::: Raw data :::
/-- Every move keeps the invariant. -/
theorem Move.inv {i : Input} {s t : State} (hm : Move i s t) (h : s.Inv) : t.Inv := by
  have ⟨htx, hrx, hvars, hrecords, hidle, hduty⟩ := h
  cases hm with
  | offer o _ => exact ⟨htx, hrx, by simpa using hvars, by simpa using hrecords, hidle, hduty⟩
  | arrive bs _ => exact ⟨htx, hrx, hvars, hrecords, hidle, hduty⟩
  | rst level _ _ =>
    exact ⟨by simp [TxRegs.Inv], by simp [RxRegs.Inv], hvars, hrecords, fun _ => ⟨rfl, rfl⟩, hduty⟩
  | config k n _ hk =>
    refine ⟨htx, ?_, hvars, hrecords, hidle, hduty⟩
    by_cases hb : s.rxBusy = true
    · obtain ⟨rfl, -⟩ := hk hb
      exact hrx
    · have hs : s.rx.state = .idle := by simpa [State.rxBusy] using hb
      simp [RxRegs.Inv, hs]
  | encode _ r rest _ hl _ hrst =>
    exact ⟨s.tx.accept_inv _ _ _ r.len hl, hrx, hvars, hrecords, by simp [hrst], hduty⟩
  | txdone _ v rest _ hs =>
    have hst : recordOk (.txDone s.tx.status) := by
      simpa only [TxRegs.Inv, hs, recordOk] using htx
    exact ⟨by simp [TxRegs.Inv], hrx, varsOk_writeVar _ _ _ hvars,
      recordOk_writeVar hrecords hst, fun hr => ⟨rfl, (hidle hr).2⟩, hduty⟩
  | decode _ n rest _ _ hrst =>
    exact ⟨htx, by simp [RxRegs.Inv], hvars, hrecords, by simp [hrst], hduty⟩
  | rxres _ v rest _ hs =>
    exact ⟨htx, by simp [RxRegs.Inv], varsOk_writeVar _ _ _ hvars,
      recordOk_writeVar hrecords (s.rx.record_ok _ hrx hs), fun hr => ⟨(hidle hr).1, rfl⟩, hduty⟩
  | txSync1 a _ hs hrst =>
    simp only [TxRegs.Inv, hs] at htx
    exact h.sendByte a _ _ hrst htx
  | txSync2 a _ hs hrst =>
    simp only [TxRegs.Inv, hs] at htx
    exact h.sendByte a _ _ hrst htx
  | txType a _ hs hrst =>
    simp only [TxRegs.Inv, hs] at htx
    obtain ⟨hfits, hidx, hacc⟩ := htx
    refine h.sendByte a _ _ hrst ?_
    split
    · simp [TxRegs.Inv]
    · exact ⟨hfits, hidx, hacc, by assumption⟩
  | txLen a _ hs hrst =>
    simp only [TxRegs.Inv, hs] at htx
    obtain ⟨hfits, hidx, hacc, hlen⟩ := htx
    have hpos : s.tx.len.toNat ≠ 0 := fun e => hlen (BitVec.eq_of_toNat_eq (by simpa using e))
    exact h.sendByte a _ _ hrst ⟨hfits, by simp [hidx]; omega, by simp [hidx, hacc]⟩
  | txPayload a _ b hs hb hrst =>
    exact h.sendByte a _ _ hrst (s.tx.afterPayloadByte_inv b hs htx hb)
  | txCk a _ hs hrst => exact h.sendByte a _ _ hrst (by simp [TxRegs.Inv])
  | readFailed d _ a hs _ _ hrst =>
    exact h.deframer _ _ hrst (s.rx.raise_inv _ _ _ (failureAt_reads hs)) (by simp)
  | readByte d _ b line r hs _ _ _ hrst hr =>
    rw [eq_afterByte_of_readByte hr]
    exact h.deframer _ _ hrst (s.rx.afterByte_inv _ b hrx) (by simp)
  | probe d _ hs hrst =>
    rw [rxProbeStep_eq]
    exact h.deframer _ _ hrst (s.rx.afterPeekAnswer_inv _ _ hs hrx)
      (s.link.afterPeek_duty _ d hduty)
  | _ => exact h

/-- Settles O39: a step is a move made off the tape, and every move keeps the invariant (`Move.inv`). -/
theorem everyStepKeepsTheInvariant : Obligations.EveryStepKeepsTheInvariant := by
  unfold Obligations.EveryStepKeepsTheInvariant
  intro s t hinv hstep
  rcases step_cases s t hstep with ⟨-, rfl⟩ | ⟨i, rest, -, hmove⟩
  · exact hinv
  · exact hmove.inv hinv

/-- Settles O38: in State.reset both engines are idle and no host variable is written. -/
theorem invariantHoldsAtReset : Obligations.InvariantHoldsAtReset := by
  unfold Obligations.InvariantHoldsAtReset State.Inv
  refine ⟨trivial, trivial, List.Pairwise.nil, ?_, ?_, ?_⟩
  · intro e he
    cases he
  · intro hrst
    cases hrst
  · intro hduty
    cases hduty

end Sys2Proof.Machine

namespace Sys2Proof.Machine

/-!
### Reset, flags, level inputs and handshakes (10_state.md R14, R15, R23, R28)
-/

theorem State.txBusy_iff (s : State) : s.txBusy = true ↔ s.tx.state ≠ .idle := by
  simp [State.txBusy]

theorem State.txDoneValid_iff (s : State) : s.txDoneValid = true ↔ s.tx.state = .done := by
  simp [State.txDoneValid]

theorem State.rxBusy_iff (s : State) : s.rxBusy = true ↔ s.rx.state ≠ .idle := by
  simp [State.rxBusy]

theorem State.rxResValid_iff (s : State) :
    s.rxResValid = true ↔ (s.rx.state = .done ∨ s.rx.state = .failed) := by
  simp [State.rxResValid]

/-- A command offered to a busy framer waits (R14, R76). -/
theorem exec_encode_of_busy {s : State} (h : s.tx.state ≠ .idle) (wt : Byte) (hc : Bool)
    {p : List Byte} (hp : p.length ≤ 255) : exec (.encode wt hc p) s = .next s := by
  have hmax : ¬ Config.maxPayload < p.length := Nat.not_lt.mpr hp
  simp [exec, execEncode, hmax, h]

theorem exec_txdone_of_not_done {s : State} (h : s.tx.state ≠ .done) (v : Nat) :
    exec (.txdone v) s = .next s := by
  simp [exec, execTxdone, h]

/-- A command offered to a busy deframer waits (R14, R91). -/
theorem exec_decode_of_busy {s : State} (h : s.rx.state ≠ .idle) (n : Timeout) :
    exec (.decode n) s = .next s := by
  simp [exec, execDecode, h]

theorem exec_rxres_of_no_result {s : State} (h : ¬(s.rx.state = .done ∨ s.rx.state = .failed))
    (v : Nat) : exec (.rxres v) s = .next s := by
  simp only [exec, execRxres, if_neg h]

/-- Settles O1: each fact is read off State.reset. -/
theorem resetLeavesBothEnginesIdle : Obligations.ResetLeavesBothEnginesIdle :=
  ⟨rfl, rfl, rfl, rfl, rfl, rfl, rfl⟩

/-- Settles O2: each flag is an equation of its state register, and each port's operation waits without it. -/
theorem statusFlagsGateThePorts : Obligations.StatusFlagsGateThePorts := by
  unfold Obligations.StatusFlagsGateThePorts
  refine ⟨fun s => ⟨s.txBusy_iff, s.txDoneValid_iff, s.rxBusy_iff, s.rxResValid_iff,
    ?_, ?_, ?_, ?_⟩, rfl, rfl, rfl, rfl⟩
  · intro hbusy wt hc p hp
    exact exec_encode_of_busy (s.txBusy_iff.mp hbusy) wt hc hp
  · intro hvalid v
    exact exec_txdone_of_not_done (fun h => by simp [s.txDoneValid_iff.mpr h] at hvalid) v
  · intro hbusy n
    exact exec_decode_of_busy (s.rxBusy_iff.mp hbusy) n
  · intro hvalid v
    exact exec_rxres_of_no_result (fun h => by simp [s.rxResValid_iff.mpr h] at hvalid) v

/-- A port whose oldest offer decodes to `i` fetches `i` (R63). -/
theorem fetchOffer_of_decode {s : State} {p : HostPort} {o : Offer} {i : Instr}
    (ho : s.ports.head? p = some o) (hi : decode s.cfg.kind3b (.host o) = .instr i) :
    fetchOffer p s = .run i s := by
  simp [fetchOffer, fetchEncoded, ho, hi]

/-- Settles O11: the handshake's move fetches the port's oldest offer and runs what it decodes to. -/
theorem stepRunsTheOfferedInstruction : Obligations.StepRunsTheOfferedInstruction := by
  unfold Obligations.StepRunsTheOfferedInstruction
  intro s p rest o i htape ho hi
  rw [step_host s p rest htape]
  have hfetch : fetchOffer p { s with tape := rest } = .run i { s with tape := rest } :=
    fetchOffer_of_decode ho hi
  rw [hfetch, Fetched.outcome_run]

/-- Settles O59: both moves are made by the fetch itself. -/
theorem levelInputsAreDriven : Obligations.LevelInputsAreDriven := by
  unfold Obligations.LevelInputsAreDriven
  intro s level rest
  exact ⟨fun h => step_cons s (.link level) rest h, fun h => step_cons s (.avail level) rest h⟩

end Sys2Proof.Machine

namespace Sys2Proof.Machine

/-!
### Where a step stops (10_state.md R22, 30_encoding.md R56, 70_reset_and_hazards.md R127)

`Move` says every next state a step can answer; `Stops` says every fault and every refusal. A move either
answers a next state or is one of `Stops` (`fetchInput_next_or_stops`).
-/

/-- `Stops i s o`: the move `i`, already off the tape of `s`, answers the fault or the refusal `o`. -/
inductive Stops : Input → State → Host.Outcome State Fault Refusal → Prop where
  | txIndex (a : WriteAnswer) (s : State) (hs : s.tx.state = .payload)
    (hidx : Buf.read s.tx.buf s.tx.idx.toNat = none) :
    Stops (.framer a) s (.fault .txIndexBeyondBuffer)
  | rxIndex (d : Draw) (s : State) (b : Byte) (hs : s.rx.state = .payload)
    (hidx : Buf.write s.rx.buf s.rx.idx.toNat b = none) :
    Stops (.deframer d) s (.fault .rxIndexBeyondBuffer)
  | config (k : Bool) (n : Nat) (s : State) (hbusy : s.rxBusy = true)
    (hn : ¬(k = s.cfg.kind3b ∧ n = s.cfg.peekTimeout)) :
    Stops (.config k n) s (.fault .configChangedWhileBusy)
  | illFormed (s : State) (r : TxCmdRecord) (cmds : List TxCmdRecord) (hc : s.ports.txCmd = r :: cmds)
    (hl : r.payload.length ≠ r.len.toNat) :
    Stops (.host .txCmd) s (.refused (.undecodable (.payloadNotLen r.len r.payload.length)))

/-- Outside TX_PAYLOAD every framer turn answers a next state; there, one that reads inside the buffer. -/
theorem txStep_next_or_stops (a : WriteAnswer) (s : State) :
    (∃ t, txStep a s = .next t) ∨ Stops (.framer a) s (txStep a s) := by
  cases hs : s.tx.state with
  | payload =>
    simp only [txStep, hs, txPayloadStep]
    cases hb : Buf.read s.tx.buf s.tx.idx.toNat with
    | some b => exact .inl ⟨_, rfl⟩
    | none => exact .inr (.txIndex a s hs hb)
  | _ =>
    simp only [txStep, hs]
    exact .inl ⟨_, rfl⟩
:::
**Description of the task**
Give only the lines from the one holding "A move either" through the one holding "(hn : ¬(k = s.cfg.kind3b", each restated exactly as it appears above.

**Answer section**
`Move` says every next state a step can answer; `Stops` says every fault and every refusal. A move either
answers a next state or is one of `Stops` (`fetchInput_next_or_stops`).
-/

/-- `Stops i s o`: the move `i`, already off the tape of `s`, answers the fault or the refusal `o`. -/
inductive Stops : Input → State → Host.Outcome State Fault Refusal → Prop where
  | txIndex (a : WriteAnswer) (s : State) (hs : s.tx.state = .payload)
    (hidx : Buf.read s.tx.buf s.tx.idx.toNat = none) :
    Stops (.framer a) s (.fault .txIndexBeyondBuffer)
  | rxIndex (d : Draw) (s : State) (b : Byte) (hs : s.rx.state = .payload)
    (hidx : Buf.write s.rx.buf s.rx.idx.toNat b = none) :
    Stops (.deframer d) s (.fault .rxIndexBeyondBuffer)
  | config (k : Bool) (n : Nat) (s : State) (hbusy : s.rxBusy = true)
    (hn : ¬(k = s.cfg.kind3b ∧ n = s.cfg.peekTimeout)) :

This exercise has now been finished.